Texas Instruments CC254x

Summary

Category Feature Present
Debugging JTAG port No
SWD port No
Custom debug port Yes
Protections Read-out protection Yes
Known bypass No

Features

The CC254x SoCs are 2.4GHz Bluetooth and Proprietary RF protocol System-on-Chips. They are widely used in various products that require efficient RF communications (Nordic ESB/SB, Bluetooth Low Energy, or other proprietary protocols).

It includes:

  • 128 or 256 Kbytes of flash memory (depending on the version)
  • 8 Kbytes of RAM with retention
  • AES security coprocessor
  • 2 USART ports
  • I2C interface

Firmware extraction

The only way to extract a firmware from a CC2541 is to use Texas Instruments CC Debugger.

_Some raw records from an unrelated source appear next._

/-- The shift mnemonics, and that a Word of class 1110 with the rotate-with-extend type has no form (R131). -/
def Obligations.ShiftNames : Prop :=
  (shiftName? 0b00#2 false = some .asr ∧ shiftName? 0b00#2 true = some .asl ∧
    shiftName? 0b01#2 false = some .lsr ∧ shiftName? 0b01#2 true = some .lsl ∧
    shiftName? 0b11#2 false = some .ror ∧ shiftName? 0b11#2 true = some .rol) ∧
  (∀ (s : State) (w : Word), s.phase = .scanning → s.word? s.cursor = some w → classField w = 0b1110#4 →
    (sizeField w ≠ 0b11#2 ∧ w.extractLsb' 3 2 = 0b10#2 ∨ sizeField w = 0b11#2 ∧ w.extractLsb' 9 2 = 0b10#2) →
    step s = .next (s.withPending (s.dataAt w .unclassifiedOpcode)))

/-- The named EA sets are the combinations of the addressing categories R85 reads off the table of R84. -/
def Obligations.EaSetsFromCategories : Prop :=
  ∀ (ea : Ea),
    (∀ size, EaSet.all.mem size ea = (ea.isData || ea.isAlterable)) ∧
    (∀ size, EaSet.data.mem size ea = ea.isData) ∧
    (∀ size, EaSet.dataAlt.mem size ea = (ea.isData && ea.isAlterable)) ∧
    (∀ size, EaSet.memAlt.mem size ea = (ea.isMemory && ea.isAlterable)) ∧
    (∀ size, EaSet.alt.mem size ea = ea.isAlterable) ∧
    (∀ size, EaSet.control.mem size ea = ea.isControl) ∧
    (∀ size, EaSet.movemR2M.mem size ea = ((ea.isControl && ea.isAlterable) || ea.modeCode == 0b100#3)) ∧
    (∀ size, EaSet.movemM2R.mem size ea = (ea.isControl || ea.modeCode == 0b011#3)) ∧
    EaSet.src.mem (some .byte) ea = ea.isData ∧
    EaSet.src.mem (some .word) ea = (ea.isData || ea.isAlterable) ∧
    EaSet.src.mem (some .long) ea = (ea.isData || ea.isAlterable) ∧
    EaSet.quickDst.mem (some .byte) ea = (ea.isData && ea.isAlterable) ∧
    EaSet.quickDst.mem (some .word) ea = ea.isAlterable ∧
    EaSet.quickDst.mem (some .long) ea = ea.isAlterable

/-- The bit-field extractor and the named fields of an opcode Word (R64, R65). -/
def Obligations.BitFieldExtractor : Prop :=
  (∀ (w : Word) (hi lo : Nat), hi ≤ 15 → lo ≤ hi → (bfx w hi lo).toNat = w.toNat / 2 ^ lo % 2 ^ (hi - lo + 1)) ∧
  (∀ (w : Word), (classField w).toNat = w.toNat / 4096 ∧ (regField w).toNat = w.toNat / 512 % 8 ∧
    (opmodeField w).toNat = w.toNat / 64 % 8 ∧ (sizeField w).toNat = w.toNat / 64 % 4 ∧
    (moveSizeField w).toNat = w.toNat / 4096 % 4 ∧ (eaModeField w).toNat = w.toNat / 8 % 8 ∧
    (eaRegField w).toNat = w.toNat % 8 ∧ (condField w).toNat = w.toNat / 256 % 16 ∧
    (lowByte w).toNat = w.toNat % 256)

/-- The condition translator, and that only Bcc and BRA call it (R114). -/
def Obligations.ConditionTranslator : Prop :=
  (conditionOf 0b0000#4 = .T ∧ conditionOf 0b0001#4 = .F ∧ conditionOf 0b0010#4 = .HI ∧ conditionOf 0b0011#4 = .LS ∧
    conditionOf 0b0100#4 = .CC ∧ conditionOf 0b0101#4 = .CS ∧ conditionOf 0b0110#4 = .NE ∧
    conditionOf 0b0111#4 = .EQ ∧ conditionOf 0b1000#4 = .VC ∧ conditionOf 0b1001#4 = .VS ∧
    conditionOf 0b1010#4 = .PL ∧ conditionOf 0b1011#4 = .MI ∧ conditionOf 0b1100#4 = .GE ∧
    conditionOf 0b1101#4 = .LT ∧ conditionOf 0b1110#4 = .GT ∧ conditionOf 0b1111#4 = .LE) ∧
  (∀ (i : Instr) (s t : State) (r : Instruction) (c : Condition), exec i s = .next t → t.pending = some r →
    r.condition = some c → (∃ b, i = .bra b ∧ c = conditionOf 0b0000#4) ∨ (∃ cond b, i = .bcc cond b ∧ c = conditionOf cond))

/-! ### The buffer -/

/-- `Word(k)` is formed big-endian from two bytes (R48). -/
def Obligations.WordIsBigEndian : Prop :=
  ∀ (s : State) (k : Nat) (w : Word), s.word? k = some w ↔
    ∃ hi lo : Byte, s.byte? (2 * k) = some hi ∧ s.byte? (2 * k + 1) = some lo ∧
      w.toNat = hi.toNat * 256 + lo.toNat

/-- `MemRead(2k, 2)` is `Word(k)`, and `MemRead(2k, 4)` is two Words, the high one first (R49, R50). -/
def Obligations.MemReadIsWords : Prop :=
  ∀ (s : State) (k : Nat),
    s.memRead? (2 * k) 2 = (s.word? k).map BitVec.toNat ∧
    (∀ h l : Word, s.word? k = some h → s.word? (k + 1) = some l →
      s.memRead? (2 * k) 4 = some (h.toNat * 65536 + l.toNat) ∧
      s.extLong k = .ok (h ++ l) ∧ (h ++ l).toNat = h.toNat * 65536 + l.toNat)

/-- `Ext(k)` checks bounds and reads no Word at or past the buffer's end (R102). -/
def Obligations.ExtChecksBounds : Prop :=
  ∀ (s : State) (k : Nat),
    (s.nWords ≤ k → s.ext k = .error (.raise .truncatedBuffer)) ∧
    (∀ w : Word, k < s.nWords → s.word? k = some w → s.ext k = .ok w)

This debugger must be connected to the hardware debug pointerType in order to access the Flash and extract its content. The software used is for Windows only, but may also work in a virtual machine on a Linux host.

Connecting the CC debugger to CC254x

The minimal viable connection for the CC debugger to work with the CC254x SoC is the following:

../../_images/connect-8051.png

Note

the resistors and capacitors added above are optional

On a Windows machine, start the Flash Programmer application as administrator and connect to the target SoC. The Target SoC MUST be visible in the System-on-Chip area.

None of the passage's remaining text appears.